Эльга снова облизнула губы. Да, были вещи похуже и пострашнее смерти. Она качнула головой, пытаясь вывернуться из-под его руки, и отозвалась:
- Вы всё равно не поверите.
- Я разберусь, - легко пообещал он. Взгляд его из-под густых бровей всё так же насквозь пронизывал её, и она едва удерживалась, чтоб не поёжиться. - Давай выкладывай, милка.

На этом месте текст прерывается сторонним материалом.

/-- The shadow of a word sensed at normal and at tight margin (R342). -/
def senseWord (normal tight : BitVec 39) : Shadow :=
  let v : Word := BitVec.ofNat 32 (normal.toNat % 2 ^ 32)
  let chk := normal.toNat / 2 ^ 32
  if normal ≠ tight then { val := v, st := .marginal, chk := chk }
  else if normal = 0 then {}
  else if normal = otpBits v then { val := v, st := .good, chk := chk }
  else match Config.otpCorrect normal with
    | some c => { val := c, st := .corrected, chk := chk }
    | none => { val := v, st := .bad, chk := chk }

/-- AON is lost while a word is programmed: the word is BLANK, BAD or MARGINAL at the next sensing, with free bits of its value set; bits
that would make it usable are left out whole (R353, log 64). -/
def cutProgram (d : Dev) : Otp :=
  match d.otp.cmd with
  | none => d.otp
  | some c =>
    let want := otpBits c.data
    let n := d.otp.normal.get 0 c.word ||| (Config.cutNormal d.clk.free &&& want)
    let t := d.otp.tight.get 0 c.word ||| (Config.cutTight d.clk.free &&& want)
    match (senseWord n t).st with
    | .good => d.otp
    | .corrected => d.otp
    | _ => { d.otp with normal := d.otp.normal.set 0 c.word n, tight := d.otp.tight.set 0 c.word t }

/-- A usable word, or a default (R349). -/
def otpOr (d : Dev) (w : Nat) (dflt : Word) : Word := if otpUsable d w then (shadowOf d w).val else dflt

/-- POLICY word (R349): BUTTON, COUNT 0, ALT_OFFSET 64, LONG_TIME 8 when not usable. -/
def policyWord (d : Dev) : Word := otpOr d 0x080 (w32 (2 + (64 <<< 4) + (8 <<< 12)))

/-- COLD_BOOT in force (R45): 0 NEVER, 1 INPUT, 2 BUTTON; 3 is treated as BUTTON. -/
def coldBoot (d : Dev) : Nat := fld (policyWord d) 0 2

/-- ID_SYSTEM.COUNT (R32). -/
def sysCount (d : Dev) : Nat := fld (policyWord d) 2 2

/-- ALT_OFFSET in bytes (R349, R350). -/
def altOffset (d : Dev) : Nat :=
  let a := fld (policyWord d) 4 8
  (if a = 0 then 64 else a) * 65536

/-- A package with MASTER = 0 and COUNT above 0 is a follower (R46). -/
def follower (d : Dev) : Bool := !d.pins.master && decide (0 < sysCount d)

/-- A master of a system of several packages (R27, R253). -/
def sysMaster (d : Dev) : Bool := d.pins.master && decide (0 < sysCount d)

/-! ### Rails: OTP or factory (R233–R236) -/

/-- Factory SEQ_RAIL_CONFIG of rail `r` (the worked example of the factory boot). -/
def factoryRail : Nat → Word
  | 0 => w32 (150 + (3 <<< 10) + (1 <<< 13) + (1 <<< 16))
  | 1 => w32 (1 <<< 16)
  | 2 => w32 (1 <<< 16)
  | 3 => w32 (180 + (1 <<< 10) + (2 <<< 13) + (1 <<< 16))
  | 4 => w32 (360 + (1 <<< 10) + (3 <<< 13) + (1 <<< 16))
  | 5 => w32 (660 + (1 <<< 10) + (0 <<< 13) + (1 <<< 16))
  | 6 => w32 (300 + (1 <<< 10) + (4 <<< 13))
  | 7 => w32 (180 + (1 <<< 10) + (5 <<< 13))
  | _ => 0

/-- Factory warning and fault levels. -/
def factoryWarn : Word := w32 (10 + (10 <<< 8) + (50 <<< 16))
def factoryFault : Word := w32 (20 + (20 <<< 8) + (16 <<< 16))

/-- Factory boot table. -/
def factoryStep : Nat → Word
  | 0 => w32 (0x10 + (5 <<< 16) + (1 <<< 25))
  | 1 => w32 (0xC1 + (5 <<< 16) + (1 <<< 25))
  | 2 => w32 (0x08 + (5 <<< 16) + (1 <<< 25))
  | 3 => w32 (0x20 + (5 <<< 8) + (5 <<< 16) + (1 <<< 25))
  | _ => 0

/-- GROUP_SIZE and NET of the OTP's rail word. -/
def otpRailSize (d : Dev) (r : Nat) : Nat := fld (shadowOf d (0x081 + 3 * r)).val 10 3
def otpRailNet (d : Dev) (r : Nat) : Nat := fld (shadowOf d (0x081 + 3 * r)).val 13 3

/-- Every rail and boot-table word of the BOOT area is usable. -/
def railWordsUsable (d : Dev) : Bool :=
  (List.range 24).all (fun i => otpUsable d (0x081 + i)) && (List.range 8).all (fun i => otpUsable d (0x099 + i))

/-- No two groups overlap, and a buck group ends no higher than BK5 (R234, R236). -/
def railGroupsOk (d : Dev) : Bool :=
  (List.range 8).all (fun r => decide (((List.range 8).filter (fun p => decide (p ≤ r ∧ r < p + otpRailSize d p))).length ≤ 1))
  && (List.range 6).all (fun r => decide (otpRailSize d r = 0) || decide (r + otpRailSize d r ≤ 6))

/-- Each of the five device nets is named by exactly one group (R235). -/
def railNetsOk (d : Dev) : Bool :=
  (List.range 5).all (fun i =>
    decide (((List.range 8).filter (fun r => decide (otpRailSize d r ≠ 0) && decide (otpRailNet d r = i + 1))).length = 1))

- Эльга, - твёрдо поправила она. И помедлив, продолжала, не отводя глаз. - Там, где я родилась, есть Озеро...
* * *
Озеро в окружении осоки, будто глаз в окружении ресниц, лежало в котловине меж двух сопок, которые Эльга про себя всегда называла именами двух братьев из бабушкиной сказки - Кандига и Индига. Нагромождения чёрных валунов на их вершинах напоминали ей лица воинов - суровые и грозные.